### Stored items from a collection
== Segment start ==

theorem test_decode_vector_5 :
    decodeSlot 3 0x5A7936DA = .ok (.vzip 0 5 0xE 0 0x13 0xD 5 5)
    ∧ decodeSlot 4 0x5AB936DA = .ok (.vuzp 1 5 0xE 0 0x13 0xD 5 5)
    ∧ decodeSlot 3 0x5AF9305C = .ok (.vmov 0 5 0xE 0 0x13 5 6)
    ∧ decodeSlot 4 0x5B3936DA = .ok (.vsel 1 5 0xE 0 0x13 0xD 5 5)
    ∧ decodeSlot 3 0x5B5830D0 = .ok (.kand 0 5 6 0 3 1 5)
    ∧ decodeSlot 4 0x5B9830D0 = .ok (.kor 1 5 6 0 3 1 5)
    ∧ decodeSlot 3 0x5BD830D0 = .ok (.kxor 0 5 6 0 3 1 5)
    ∧ decodeSlot 4 0x5C183050 = .ok (.kmov 1 5 6 0 3 5)
    ∧ decodeSlot 3 0x5C1930D0 = .ok (.kmovNz 0 5 6 0 0x13 5)
    ∧ decodeSlot 4 0x5C193150 = .ok (.kmovBits 1 5 6 0 0x13 5) := by
  decide

theorem test_decode_vector_6 :
    decodeSlot 3 0x5C79305C = .ok (.vrsum 0 5 0xE 0 0x13 5 6)
    ∧ decodeSlot 4 0x5CB9305C = .ok (.vrmax 1 5 0xE 0 0x13 5 6)
    ∧ decodeSlot 3 0x5CF9305C = .ok (.vrmin 0 5 0xE 0 0x13 5 6)
    ∧ decodeSlot 4 0x5D39305C = .ok (.vrisum 1 5 0xE 0 0x13 5 6)
    ∧ decodeSlot 3 0x5D79305C = .ok (.vscan 0 5 0xE 0 0x13 5 6)
    ∧ decodeSlot 4 0x5DB9305C = .ok (.frcps 1 5 0xE 0 0x13 5 6)
    ∧ decodeSlot 3 0x5DF9305C = .ok (.frsqs 0 5 0xE 0 0x13 5 6)
    ∧ decodeSlot 4 0x5E3936DA = .ok (.fnrcp 1 5 0xE 0 0x13 0xD 5 5)
    ∧ decodeSlot 3 0x5E7936DA = .ok (.fnrsq 0 5 0xE 0 0x13 0xD 5 5)
    ∧ decodeSlot 4 0x5EB9C02C = .ok (.frint 1 5 0xE 0 0x1C 5 2) := by
  decide

theorem test_decode_vector_7 :
    decodeSlot 3 0x5EF936DA = .ok (.fscale 0 5 0xE 0 0x13 0xD 5 5)
    ∧ decodeSlot 4 0x5F39305C = .ok (.fgete 1 5 0xE 0 0x13 5 6)
    ∧ decodeSlot 3 0x5F79305C = .ok (.fgetm 0 5 0xE 0 0x13 5 6)
    ∧ decodeSlot 4 0x5FB936DA = .ok (.vrng 1 5 0xE 0 0x13 0xD 5 5) := by
  decide

theorem test_decode_matrix_1 :
    decodeSlot 5 0x5079E498 = .ok (.mma 5 0xE 7 1 9 1 1)
    ∧ decodeSlot 5 0x50B9E618 = .ok (.mmaz 5 0xE 7 1 0xC 1 1)
    ∧ decodeSlot 5 0x50E754DC = .ok (.mrd 5 1 7 0x153 3 2)
    ∧ decodeSlot 5 0x51273700 = .ok (.mrdx 5 1 7 3 7)
    ∧ decodeSlot 5 0x51673700 = .ok (.mwrx 5 1 7 3 7)
    ∧ decodeSlot 5 0x51A00000 = .ok (.mclr 5 1)
    ∧ decodeSlot 5 0x51E01CE0 = .ok (.manc 5 1 0xE7)
    ∧ decodeSlot 5 0x523A6940 = .ok (.mldw 5 0xE 0x9A5) := by
  decide

theorem test_decode_sum_product_1 :
    decodeSlot 6 0x5074E773 = .ok (.spu 5 6 0x27 3 0xB9 1)
    ∧ decodeSlot 6 0x50B4E773 = .ok (.spd 5 6 0x27 3 0xB9 1)
    ∧ decodeSlot 6 0x50FAD900 = .ok (.spld 5 0xE 0xB6 1)
    ∧ decodeSlot 6 0x513AD900 = .ok (.spst 5 0xE 0xB6 1)
    ∧ decodeSlot 6 0x516E7000 = .ok (.spsh 5 0x2E 7)
    ∧ decodeSlot 6 0x51B38000 = .ok (.spw 5 6 7)
    ∧ decodeSlot 6 0x51CD4850 = .ok (.spcv 5 0x35 0x21 1)
    ∧ decodeSlot 6 0x52340000 = .ok (.spsc 5 6 1)
    ∧ decodeSlot 6 0x52700000 = .ok (.spcl 5 6) := by
  decide

theorem test_decode_port_1 :
    decodeSlot 7 0x505B8000 = .ok (.msc 5 0x6E)
    ∧ decodeSlot 7 0x509C7000 = .ok (.cpy 5 0xE 7)
    ∧ decodeSlot 7 0x50DD0153 = .ok (.wms 5 0xE 1 0x153)
    ∧ decodeSlot 7 0x511C0000 = .ok (.ovl 5 0xE)
    ∧ decodeSlot 7 0x515B8700 = .ok (.send 5 0x6E 7)
    ∧ decodeSlot 7 0x515BA700 = .ok (.sendLine 5 0x6E 7)
    ∧ decodeSlot 7 0x519BB000 = .ok (.chb 5 0x6E 3)
    ∧ decodeSlot 7 0x51C02000 = .ok (.chu 5 2)
    ∧ decodeSlot 7 0x521CEC00 = .ok (.qwr 5 0xE 7 3)
    ∧ decodeSlot 7 0x521CE040 = .ok (.qwrWm 5 0xE 7) := by
  decide

theorem test_decode_port_2 :
    decodeSlot 7 0x521CEC80 = .ok (.qwrXadd 5 0xE 7 3)
    ∧ decodeSlot 7 0x525CE160 = .ok (.qat 5 0xE 7 5 1)
    ∧ decodeSlot 7 0x529D9E60 = .ok (.gcs 5 0xE 0x67 0x13)
    ∧ decodeSlot 7 0x529D9E70 = .ok (.gcsReam 5 0xE 0x67 0x13)
    ∧ decodeSlot 7 0x52DD9800 = .ok (.gcm 5 0xE 1 0x13)
    ∧ decodeSlot 7 0x531C79EC = .ok (.atm 5 0xE 7 0x13 6 1 1)
    ∧ decodeSlot 7 0x535C7000 = .ok (.abn 5 0xE 7)
    ∧ decodeSlot 7 0x539C7C00 = .ok (.bfold 5 0xE 7 3)
    ∧ decodeSlot 7 0x53E70000 = .ok (.xwr 5 2 7)
    ∧ decodeSlot 7 0x54200000 = .ok (.xrd 5 2) := by
  decide

theorem test_decode_port_3 :
    decodeSlot 7 0x5460F000 = .ok (.xst 5 2 7 4) := by
  decide

/-! ### States and operands that meet the hypotheses of the statements

`s0` is the state after reset; each other state changes the fields that a statement speaks of.  Guard 0 is always true. -/

/-- The state after reset. -/
abbrev s0 : State := .reset

/-- Reset with a core of one's own making. -/
abbrev withCore (c : Core) : State := { State.reset with core := c }

/-- Reset with registers a and m. -/
def withA (n : BitVec 5) (x y : Word) : State :=
  withCore { Core.reset with r := { Core.reset.r with
    a := Core.reset.r.a.set n.toNat x n.isLt, m := Core.reset.r.m.set n.toNat y n.isLt } }

/-- Receive queue 5 is bound to head 1 and holds no message, or one. -/
def withHead (ms : List Msg) : State :=
  withCore { Core.reset with
    heads := Core.reset.heads.set 1 (some 5), rq := Core.reset.rq.set 5 { msgs := ms, popped := 0, partials := [] } }

/-- A translation entry: RESIDENT, with its permissions, n+1 pages of 256 KB from block vb to physical block pb (05 R96). -/
def entry (perm vb pb n : Nat) : BitVec 128 :=
  BitVec.ofNat 128 (2 ^ 127 + n * 2 ^ 59 + pb * 2 ^ 37 + vb * 2 ^ 7 + 2 ^ 3 + perm)

/-- A core whose entry 3 maps block 0x10000 to the quire window, and entry 4 block 0x20000 to the start of HBM. -/
def mapped : Core :=
  { Core.reset with
    xlat := [(3, entry 3 0x10000 0x3E0000 7), (4, entry 3 0x20000 0 7)]
    r := { Core.reset.r with a := (Core.reset.r.a.set 1 0x400000000).set 2 0x800000000 } }

theorem test_meets_DecodeOfEncode :
    slotOf (.add 0 5 3 0x13 0x2D 0) = some 1 ∧ Instr.wf (.add 0 5 3 0x13 0x2D 0) = true := by decide

theorem test_meets_DecodedIsWellFormed :
    decodeSlot 7 0x03C40000 = .ok (.xwr 0 0 4) ∧ decodeSlot 0 0xFE024000 = .ok (.brk 0) := by decide

theorem test_meets_NopEncodingAndEffect :
    controlBits 0xFE000000 = 0 ∧ fld (1 : SlotWord) 22 6 = 0 ∧ fld (controlBits 1) 14 6 = 0 ∧ controlBits 1 ≠ 0 := by decide

theorem test_meets_MemoryReadsWhatWasWritten : Memory.wf [(5, 7), (9, 1)] = true := by decide

theorem test_meets_RegisterFiles :
    Tab.okAbove (0 : Lane32) 0 [(3, 5)] = true
    ∧ (scalarResult s0 1 1 (some .a) 0 7 .la).dst = 0 ∧ (scalarResult s0 1 1 (some .a) 0 7 .la).file = some .a := by
  decide

theorem test_meets_ResultsInFlight :
    (scalarResult s0 1 1 (some .a) 31 7 .la).file = some .a ∧ (scalarResult s0 1 1 (some .a) 31 7 .la).dst.toNat = 31
    ∧ (scalarResult s0 0 1 (some .p) 7 1 .none).dst.toNat = 7 ∧ (scalarResult s0 0 1 none 0 1 .none).file = none := by
  decide

theorem test_meets_StepTakesTheOldestEvent :
    ({ s0 with inputs := [.go] } : State).inputs = [.go] ∧ ofBundle .go = false ∧ ofBundle .restartMark = true := by
  decide

/-- ADD a3 ← a1, a2 in slot 1 of the bundle at the PC. -/
def runs : State := s0.withFetchWord 32 0x00460840

theorem test_meets_StepRunsTheDecodedInstruction :
    runs.inputs = [] ∧ runs.region.clocked = true ∧ runs.swallows = (false, runs) ∧ runs.core.gate = []
    ∧ runs.core.run = .running ∧ runs.core.dead = 0 ∧ runs.core.wait = .none ∧ runs.core.held = .none
    ∧ runs.core.fault = none ∧ runs.core.mark.inForce = false ∧ runs.nullified runs.core.bundle = false
    ∧ runs.core.r.preb.toNat = 65536 ∧ runs.core.psCount < 65536
    ∧ (Header.of (runs.core.slotWord 0)).rm = false
    ∧ ((Header.of (runs.core.slotWord 0)).ps && runs.core.preReq) = false
    ∧ illegalBundle runs (Header.of (runs.core.slotWord 0)) runs.core.bundle = none
    ∧ decodeSlot 1 (runs.core.slotWord 1) = .ok (.add 0 0 3 1 2 0)
    ∧ isNopSlot (decodeSlot 0 (runs.core.slotWord 0))
    ∧ (∀ j, j < 8 → j ≠ 0 → j ≠ 1 → isNopSlot (decodeSlot j (runs.core.slotWord j))) := by
  refine ⟨?_, ?_, ?_, ?_, ?_, ?_, ?_, ?_, ?_, ?_, ?_, ?_, ?_, ?_, ?_, ?_, ?_, .inl (by decide +kernel), fun j h0 h1 h2 => .inr ⟨BitVec.ofNat 3 j, ?_⟩⟩
  all_goals first
    | decide +kernel
    | (have : ∀ j < 8, j ≠ 0 → j ≠ 1 → decodeSlot j (runs.core.slotWord j) = .ok (.nop (BitVec.ofNat 3 j)) := by decide +kernel
       exact this j h0 h1 h2)

theorem test_meets_GuardFalseDoesNothing :
    decodeSlot 1 0x10460840 = .ok (.add 0 1 3 1 2 0) ∧ s0.guardOn (guardOf 1 0x10460840) = false := by decide

theorem test_meets_SlotInstructionsActLater :
    slotOf (.add 0 0 3 1 2 0) = some 1
    ∧ exec (.add 0 0 3 1 2 0) s0 = .next (s0.push (unitResult s0 0 0 3 1 0)) := by
  exact ⟨by decide, rfl⟩

theorem test_meets_ScalarOfTwoSources :
    s0.guardOn 0 = true ∧ s0.waitsA 1 = false ∧ s0.waitsA 47 = false := by decide

/-- The same hypotheses serve ScalarOfOneSource, and the vector statements with their sources. -/
theorem test_meets_ScalarOfOneSource_and_the_vector_statements :
    s0.guardOn 0 = true ∧ s0.waitsA 31 = false ∧ s0.waitsV 15 = false ∧ s0.waitsV 31 = false := by decide

theorem test_meets_QueueHeads :
    (withHead []).waitsA 45 = true ∧ (withHead []).waitsV 29 = true ∧ (withHead []).core.heads[(1 : BitVec 2).toNat] = some 5
    ∧ s0.core.heads[(1 : BitVec 2).toNat] = none
    ∧ (let s := withHead [{ line := false, data := 9 }]
       (s.core.rq[(5 : BitVec 5).toNat]).msgs.drop (s.core.rq[(5 : BitVec 5).toNat]).popped = [{ line := false, data := 9 }])
    ∧ (∀ i j : Fin 4, (withHead []).core.heads[i] = (withHead []).core.heads[j] → (withHead []).core.heads[i] ≠ none → i = j)
    ∧ (let e : BitVec 64 := 0x9400000000000000
       bitAt e 63 = true ∧ bitsAt e 60 3 = (1 : BitVec 3) ∧ bitAt e 58 = true) := by
  decide +kernel

theorem test_meets_LoadsOfTheScratchpad :
    s0.newBase 1 0 = some none ∧ (withA 1 8 1).newBase 1 1 = some (some 9)
    ∧ s0.checkAccess 1 0 128 128 .read = .pad 0 ∧ s0.checkAccess 2 0xBFFC0 64 64 .read = .pad 0xBFFC0
    ∧ s0.checkAccess 1 0xBFFFF 1 1 .read = .pad 0xBFFFF ∧ s0.checkAccess 1 0xBFFF8 8 8 .read = .pad 0xBFFF8
    ∧ (s0.core.r.readA 1).toNat % 4 = 0
    ∧ ∀ i, i < 32 → (s0.core.r.readA 1).toNat + 4 * (elem (s0.core.r.readV 1) 32 i).toNat + 4 ≤ Config.scratchBytes := by
  decide +kernel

== Segment end ==

### Problem description
Without changing anything, quote the lines from the top of the data to the line that contains "decodeSlot 4 0x5B3936DA", including that line.

### Answer section
theorem test_decode_vector_5 :
    decodeSlot 3 0x5A7936DA = .ok (.vzip 0 5 0xE 0 0x13 0xD 5 5)
    ∧ decodeSlot 4 0x5AB936DA = .ok (.vuzp 1 5 0xE 0 0x13 0xD 5 5)
    ∧ decodeSlot 3 0x5AF9305C = .ok (.vmov 0 5 0xE 0 0x13 5 6)
    ∧ decodeSlot 4 0x5B3936DA = .ok (.vsel 1 5 0xE 0 0x13 0xD 5 5)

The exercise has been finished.